Vertigo can be a scary condition. It can also be a mysterious one. If you have vertigo, then you know exactly what it feels like: Constant spinning and whirling in your head that makes everything seem off center and unstable. It’s uncomfortable and disorienting, but not dangerous.
Still, there’s no denying that vertigo has an unsettling effect on sufferers, especially those who feel like they’re going crazy from its constant tickling, dizzying sensations. For those who are curious about what makes vertigo such a bothersome condition for some people, read on for more information.
What Is Vertigo?
Vertigo is a symptom of dizziness. It occurs when the balance system in your inner ear gets unbalanced and signals to your brain that you are moving when you are not. This can cause dizziness, spinning, and/or nausea. To get dizzy, the ear has to detect movement. When you are in a car, you are moving and the ear detects this movement and signals the brain that the person is moving.
Vertigo Treatment Options
– Antibiotics: The bacterial infection that causes vertigo is usually treated with antibiotics. This usually results in complete resolution of vertigo.

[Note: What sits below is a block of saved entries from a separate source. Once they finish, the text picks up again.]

/-- Operands: ATOM and RED (R182): class `w`, ordering `o`, operation `f`. -/
structure AtomF where
  s : Bool
  d : BitVec 6
  a : BitVec 6
  b : BitVec 5
  w : BitVec 3
  o : BitVec 2
  f : BitVec 3
  deriving DecidableEq, Repr

/-- Operands: ATOMS (R185): class `w`, no-return bit `n`, operation `f`. -/
structure AtomsF where
  s : Bool
  d : BitVec 6
  a : BitVec 6
  b : BitVec 5
  w : BitVec 3
  n : Bool
  f : BitVec 3
  deriving DecidableEq, Repr

/-- Operands: a fence (R186): scope `c`. -/
structure FenceF where
  s : Bool
  c : BitVec 2
  deriving DecidableEq, Repr

/-- Operands: LD.ACQ (R186): the width field is 01w, scope `c`. -/
structure LdAcqF where
  s : Bool
  d : BitVec 6
  a : BitVec 6
  b : BitVec 5
  w : BitVec 1
  c : BitVec 2
  deriving DecidableEq, Repr

/-- Operands: cache control and prefetch (R186). -/
structure CcF where
  s : Bool
  a : BitVec 6
  b : BitVec 5
  deriving DecidableEq, Repr

/-- Operands: MTEPS (R226): scope `c`. -/
structure MtepsF where
  s : Bool
  d : BitVec 5
  c : BitVec 2
  deriving DecidableEq, Repr

/-- Operands: a vector destination and a vector source. -/
structure VDA where
  s : Bool
  d : BitVec 6
  a : BitVec 6
  deriving DecidableEq, Repr

/-- Operands: QPOP (R264): `e` is sD, `t` is T. -/
structure QpopF where
  s : Bool
  d : BitVec 6
  e : BitVec 5
  t : Bool
  deriving DecidableEq, Repr

/-- Operands: MTRD and MTWR (R269): tile `t`. -/
structure MtrF where
  s : Bool
  d : BitVec 6
  a : BitVec 6
  x : Bool
  t : BitVec 4
  deriving DecidableEq, Repr

/-- Operands: TILESTAT (R270). -/
structure TilestatF where
  s : Bool
  d : BitVec 5
  t : BitVec 4
  deriving DecidableEq, Repr

/-- Operands: MSIG (R270). -/
structure MsigF where
  s : Bool
  k : BitVec 2
  a : BitVec 5
  deriving DecidableEq, Repr

/-- Operands: a copy word (R282): handle register `h`, coordinates `c`, layout scalar `l`. -/
structure CpF where
  s : Bool
  h : BitVec 6
  c : BitVec 6
  l : BitVec 5
  deriving DecidableEq, Repr

/-- Operands: CP.MCAST (R282): mask `m`. -/
structure CpMF where
  s : Bool
  h : BitVec 6
  c : BitVec 6
  l : BitVec 5
  m : BitVec 4
  deriving DecidableEq, Repr

/-- Operands: RG.NEXT (R291). -/
structure RgF where
  s : Bool
  d : BitVec 5
  a : BitVec 5
  c : Bool
  deriving DecidableEq, Repr

/-- Operands: CP.FREC (R295). -/
structure FrecF where
  s : Bool
  d : BitVec 5
  a : BitVec 5
  k : BitVec 4
  deriving DecidableEq, Repr

/-- Operands: TREE.RD (R331). -/
structure TreeRdF where
  s : Bool
  d : BitVec 5
  a : BitVec 5
  k : BitVec 3
  deriving DecidableEq, Repr

/-- Operands: a V3 word with three vector registers and no last-use bits (R331, R351). -/
structure V3N where
  s : Bool
  d : BitVec 6
  a : BitVec 6
  b : BitVec 6
  deriving DecidableEq, Repr

/-- Operands: NODE.RD (R331). -/
structure NodeRdF where
  s : Bool
  d : BitVec 6
  a : BitVec 6
  k : BitVec 4
  deriving DecidableEq, Repr

/-- Operands: two vector sources and no destination. -/
structure VAB where
  s : Bool
  a : BitVec 6
  b : BitVec 6
  deriving DecidableEq, Repr

/-- Operands: a scalar destination and the scalar source `b`, six bits as in `SDAB`. -/
structure SDB where
  s : Bool
  d : BitVec 5
  b : BitVec 6
  deriving DecidableEq, Repr

/-- Operands: BND.MIN and BND.SET (R377). -/
structure BndAF where
  s : Bool
  a : BitVec 5
  k : BitVec 3
  deriving DecidableEq, Repr

/-- Operands: BND.RD (R377). -/
structure BndDF where
  s : Bool
  d : BitVec 5
  k : BitVec 3
  deriving DecidableEq, Repr

/-- Operands: the MB format (R44): register `c`, condition `n`, signed word offset. -/
structure MbrF where
  s : Bool
  c : BitVec 4
  n : BitVec 3
  o : BitVec 18
  deriving DecidableEq, Repr

/-- Operands: the MG format with three sequencer registers (R44). -/
structure Mg3 where
  s : Bool
  d : BitVec 4
  a : BitVec 4
  b : BitVec 4
  deriving DecidableEq, Repr

/-- Operands: the MG format with a destination and one source. -/
structure Mg2 where
  s : Bool
  d : BitVec 4
  a : BitVec 4
  deriving DecidableEq, Repr

/-- Operands: the MI format (R44). -/
structure MiF where
  s : Bool
  d : BitVec 4
  a : BitVec 4
  i : BitVec 17
  deriving DecidableEq, Repr

/-- Operands: MARV (R267): `b` is the barrier number minus 1. -/
structure MDB where
  s : Bool
  d : BitVec 4
  b : BitVec 4
  deriving DecidableEq, Repr
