/-- A die: its Meridian count in 1/16 ns and its core cycles (R222), its operating point (R218), what it draws at each point and what its hottest sensor reads there (R435), its servo and its bounds (R222,
R223), its links (R219, R231), with the failed resends in a row, what of a core cycle and of the room for a correction is left over (R218, R222),
the link-state words it has of the other dies, since when it sees no path to die 0 and since when die 0 sees none to it (R231), its fault records, its dispatcher's pointer counted from the die's first core (R22), the mailbox of its
command core, the lanes that still hold a packet of its round (R386), and the last time at which that had work (R393), the registers, ports and slots of its collective engine (R404 to R418), and its
performance counters with the latched high words (R437). -/
structure Die where
  now : Nat := 0
  cycle : Nat := 0
  cfrac : Nat := 0
  point : Nat := 0
  lost : Option Nat := none
  quiesced : Bool := false
  delta : Nat := 0
  lastSync : Nat := 0
  hold : Bool := false
  beats : List (Nat × Nat × Nat) := []
  linkUp : BitVec 4 := 0
  linkBeat : List Nat := [0, 0, 0, 0]
  resends : List Nat := [0, 0, 0, 0]
  view : List (BitVec 4) := List.replicate 8 0
  noPath : Option Nat := none
  unseen : Option Nat := none
  unsync : Bool := true
  hunsync : Bool := true
  belowSince : Option Nat := none
  slew : Int := 0
  sfrac : Nat := 0
  temp : Nat := 0
  draws : List (Nat × Nat) := []
  hung : Bool := false
  sync : Option (Nat × Nat) := none
  sent : Nat × Nat × BitVec 4 := (0, 0, 0)
  lEn : Bool := false
  lCopy : BitVec 8 := 0
  lva : Nat := 0
  lbase : Nat := 0
  lcnt : Nat := 0
  hf : FaultRec := {}
  xf : FaultRec := {}
  tf : FaultRec := {}
  lf : FaultRec := {}
  mg : FaultRec := {}
  tk : FaultRec := {}
  pq : List PqEntry := []
  pqPend : List PqEntry := []
  pqSeq : Nat := 0
  tfcnt : Nat := 0
  turn : Nat := 0
  mail : List Nat := []
  round : List Nat := []
  busyAt : Nat := 0
  fabEn : Bool := false
  fabid : Nat := 0
  cepeer : Nat := 0
  cexport : Nat := 0
  ce : FaultRec := {}
  ports : List Port := List.replicate 4 {}
  colls : List (Option Coll) := List.replicate 16 none
  peers : List FabPeer := []
  fabSync : Nat := 0
  pmfrz : Bool := true
  pmuv : Bool := false
  pmovf : BitVec 8 := 0
  pmsel : List Nat := List.replicate 8 0
  pmcnt : List Nat := List.replicate 8 0
  pmlat : List Nat := List.replicate 8 0
  deriving DecidableEq, Repr

/-- What an engine is asked to do by a word of the warp stream. -/
inductive EngOp where
  | treeNew | treeClone | treeRel | treeRd (k : Nat)
  | nodeFork | nodePrune | nodeCommit | nodeRd (k : Nat) | nodePay | kvSlot | kvAppend
  | maskgen (status : Bool)
  | tqPush | tqPop | tqSteal | pqIns | pqMin
  | depDec | taskEnd
  | bndMin (k : Nat) | bndSet (k : Nat)
  | collective (kind : Nat)
  | rld (n : Nat) | rst (n : Nat)
  | regmode | l1wbinv
  | tileRead | tileWrite
  deriving DecidableEq, Repr

/-- The answer of an engine: the results or a cause with its value, the time that joins CT.L and CT.G, the home's time before which it is not
sent (R329, R366), the tag its workgroup takes (R361), and the record it carries with key and tag (R370). -/
structure EngReply where
  held : List Held := []
  trap : Option (Nat × Nat) := none
  ct : Nat := 0
  ready : Nat := 0
  ltag : Option Nat := none
  record : Option PqEntry := none
  deriving DecidableEq, Repr

/-- A request to an engine: the operands of the issuing split, those of each lane (R328, R349, R367), the destination register, and
what a cause of the answer needs. `die` is the die of the engine that performs it; `dom` is the issuer's domain (R320), `rank` its place in
the order of core, warp id and split-table index; `claim` holds the streams whose last pages were found shared (R342), and `reply` is set once
it has been performed. -/
structure EngReq where
  id : Nat
  party : Party
  core : Nat
  die : Nat
  op : EngOp
  d : Nat := 0
  vals : List Nat := []
  lanes : List (Nat × List Nat) := []
  prv : Bool := false
  pc : Nat
  mr : Word
  root : Nat := 0
  rgen : Nat := 0
  leaf : Leaf := {}
  time : Nat := 0
  dom : Nat := 0
  rank : Nat := 0
  width : Nat := 32
  claim : Option (List Nat) := none
  reply : Option EngReply := none
  deriving DecidableEq, Repr

/-- An automatic enqueue that a firing decrement has started (R364): the counter's physical address, the CTL and RECORD read then, and the
root of the party that decremented. -/
structure AutoEnq where
  pa : Nat
  key : Nat
  ctl : Nat
  addr : Nat
  core : Nat
  root : Nat
  rgen : Nat
  prv : Bool
  deriving DecidableEq, Repr

/-- A record that a discarded split was to receive (R370), with the request that took it. -/
structure GiveBack where
  req : EngReq
  entry : PqEntry
  deriving DecidableEq, Repr

/-- A request in flight: to a home, or to an engine. -/
inductive Req where
  | mem (r : MemReq)
  | eng (r : EngReq)
  deriving DecidableEq, Repr

/-- Who acts in the next step of a run: an issue slot of a core, or an engine step (DESIGN CHOICE, log entry 5). -/
inductive Turn where
  | issue (core part : Nat)
  | issueSeq (core : Nat)
  | issueSpoke (core : Nat) (store : Bool)
  | boundCopy (core k : Nat)
  | event (i : Instr)
  deriving DecidableEq, Repr

/-- The party that `exec` issues a word for: a split, or a workgroup's sequencer or spoke context. -/
structure Who where
  split : Nat := 0
  wg : Nat := 0
  store : Bool := false
  deriving DecidableEq, Repr

/-- A line of host memory that the proxy home holds (R210): whether with ownership, whether written, whether a host snoop waits for
it, and the latest expiry granted on it. -/
structure HostLine where
  line : Nat
  owned : Bool
  dirty : Bool := false
  snooped : Bool := false
  e : Nat := 0
  deriving DecidableEq, Repr

/-- A CXL.cache request on its way to the host (R210, R213). -/
structure HostReq where
  line : Nat
  own : Bool
  since : Nat
  deriving DecidableEq, Repr

/-- The PTM requester (R222, R223, R224): whether the host has enabled it, the uncertainty measured at the last exchange, the time of
that exchange, and whether responses have been missing for 1 ms. -/
structure Ptm where
  enabled : Bool := false
  unc : Nat := 0
  last : Nat := 0
  lost : Bool := true
  deriving DecidableEq, Repr

/-- The SPDM requests that the device answers as a responder (R425). -/
inductive SpdmRequest where
  | version | capabilities | algorithms | digests | certificate | challengeAuth | measurements | keyExchange
  deriving DecidableEq, Repr

/-- The signing algorithm that the device advertises (R425): a vendor-defined extended asymmetric algorithm, its LMS. -/
inductive SpdmAsym where
  | vendorExtended
  deriving DecidableEq, Repr

/-- The key exchange (R425): ECDHE on secp384r1. -/
inductive SpdmDhe where
  | secp384r1
  deriving DecidableEq, Repr

/-- The cipher of a session (R425). -/
inductive SpdmAead where
  | aes256Gcm
  deriving DecidableEq, Repr

/-- What the device has last answered over DOE (R420, R425): one constructor per SPDM response, a failed request, and the answers of the IDE
key-management protocol. A signature is kept with the text it covers. -/
inductive DoeReply where
  | none
  | version (major minor : Nat)
  | capabilities (answers : List SpdmRequest)
  | algorithms (asym : SpdmAsym) (dhe : SpdmDhe) (aead : SpdmAead)
  | digests (d : List Byte)
  | certificate (c : List Byte)
  | challengeAuth (text sig : List Byte)
  | measurements (text : List Byte) (sig : Option (List Byte))
  | keyExchange (half sig : List Byte)
  | ide (secure keyed : Bool)
  | failed
  deriving DecidableEq, Repr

– Surgery: If the cause of vertigo is a traumatic brain injury, surgery to remove part of the inner ear or to remove part of the brain may be an option.
– Other Treatment Options for Vertigo: Several natural treatments have been reported to help treat vertigo. Many of them are off-label and therefore not FDA-approved, but you should discuss them with your doctor.
Finding A Good Vertigo Doctor
To find the best doctor for vertigo, it’s important to find someone who has experience treating this condition. Finding a good doctor is a lot easier today than it used to be thanks to online medical resources. You can also ask your friends, family, or coworkers for suggestions. If you have to travel a long way to see a doctor, make sure the trip is worth it.
Vertigo And Neurosurgery
Neurosurgery is the treatment of any kind of brain injury. If vertigo is caused by a brain injury, then you may be a good candidate for surgery. Possible surgeries include a shunt placed into the brain to reduce the activity of the nerve that is causing vertigo, a craniotomy (incision into the skull) to remove a piece of the brain that is causing vertigo, and a vestibular nerve section to stop the dizziness.
Vertigo Surgery FAQs
– Is the surgery quick or do I need to be put to sleep? The surgery is usually quick and the anesthesia is usually brief. You will feel like you are dreaming when you wake up.
– How long will I need to stay in the hospital after surgery? There is no set time you should stay in the hospital after surgery; it’s best to follow your doctor’s directions.
– Some surgeons will leave a scar from the surgery, but most do not. The only way to tell if the surgeon left a scar is to ask the neurosurgeon about it when you meet with them for your first follow-up appointment.
– Will I need physical therapy after surgery? Vertigo surgery does not require physical therapy.
– If you have vertigo from an inner ear problem, you should wait three months before driving in an emergency.
– What are the risks and benefits of surgery? The risks of neurosurgery include potential problems with anesthesia, bleeding during or after surgery, infection, or injury to the spinal cord.